An Evaluation of the Rayyan Artificial Intelligence Tool for Systematic Literature Review Screening

Speaker(s)

Ng J1, Szydlowski N2, Gill M1, Fusco N1, Ruiz K1
1Cencora, Conshohocken, PA, USA, 2Cencora, Chicago, IL, USA

OBJECTIVES: Systematic literature reviews (SLR), the gold standard for evidence assessment, are both time-and labor-intensive. However, artificial intelligence (AI) is a promising technology for streamlining evidence synthesis processes. This research aims to evaluate the performance of the Rayyan AI tool (ie, Rayyan) for SLR title/abstract screening and quantify any screening efficiencies.

METHODS: Two SLRs previously dual-screened by human reviewers were identified. The SLRs assessed clinical, humanistic, and economic outcomes in the following therapeutic areas: ophthalmology (ie, SLR 1) and oncology (ie, SLR 2). Rayyan was trained on 20% of the total references (ie, training set) for both SLR 1 and SLR 2. Then, Rayyan predicted the relevance of the remaining references using a 5-level system ranging from “most likely to exclude” to “most likely to include”. Rayyan’s relevancy ratings were compared to the original SLR inclusion/exclusion decisions to calculate sensitivity, specificity, positive predictive value (PPV), negative predictive value (NPV), and accuracy. Time-savings were also calculated.

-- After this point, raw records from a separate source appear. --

-- ==== Sys2Proof/Machine/Flags.lean ====
section
/-! DEFINITION. The flag values of 10_state.md R22 and the shared shape of a flag-writing instruction (41_alu.md
R130). -/

namespace Sys2Proof.Machine

/-- A flag value: 0x01 or 0x00 (10_state.md R22). -/
def flagByte (b : Bool) : Byte := if b then 0x01 else 0x00

/-- 8xy4: the carry out of bit 7, set exactly when the sum of the two bytes exceeds 255 (41_alu.md R137). -/
def carryFlag (vx vy : Byte) : Byte := flagByte (decide (255 < vx.toNat + vy.toNat))

/-- 8xy5 and, with the operands exchanged, 8xy7: set exactly when a > b, so clear where they are equal
(41_alu.md R138, R140; 90_conflicts.md C3). -/
def greaterFlag (a b : Byte) : Byte := flagByte (decide (b.toNat < a.toNat))

/-- 8xy6: the old bit 0 (41_alu.md R139). -/
def shrFlag (vx : Byte) : Byte := flagByte (vx.getLsbD 0)

/-- The bit number `shl_flag_bit` names (00_scope.md R6). -/
def shlFlagIndex : ShlFlagBit → Nat
  | .bit7 => 7
  | .bit0 => 0

/-- 8xyE: the old bit `shl_flag_bit` (41_alu.md R141). -/
def shlFlag (which : ShlFlagBit) (vx : Byte) : Byte := flagByte (vx.getLsbD (shlFlagIndex which))

/-- Dxyn: set when some pixel went from on to off (43_display.md R183). -/
def collisionFlag (hit : Bool) : Byte := flagByte hit

/-- Result first, flag last (41_alu.md R130): with x = 0xF the flag survives. -/
def writeResultAndFlag (x : Nibble) (result flag : Byte) (s : State) : State :=
  (s.setV x result).setV vf flag

end Sys2Proof.Machine
end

RESULTS: When references with Rayyan ratings of “most likely to include”, “likely to include”, and “no recommendation” were included, sensitivity ranged from 79%-100% across all outcomes, with the highest sensitivity reported for clinical and humanistic outcomes (88%-96% and 96%-100%, respectively). Specificity ranged from 8%-62%; PPV, 3%-44%; NPV, 90%-100%; and accuracy, 10%-64%. The greatest time savings were observed with the SLR 2 clinical outcome where utilizing 1 AI-assisted reviewer and 1 human reviewer yielded a 50% decrease in hours spent for title/abstract screening from the AI-assisted reviewer.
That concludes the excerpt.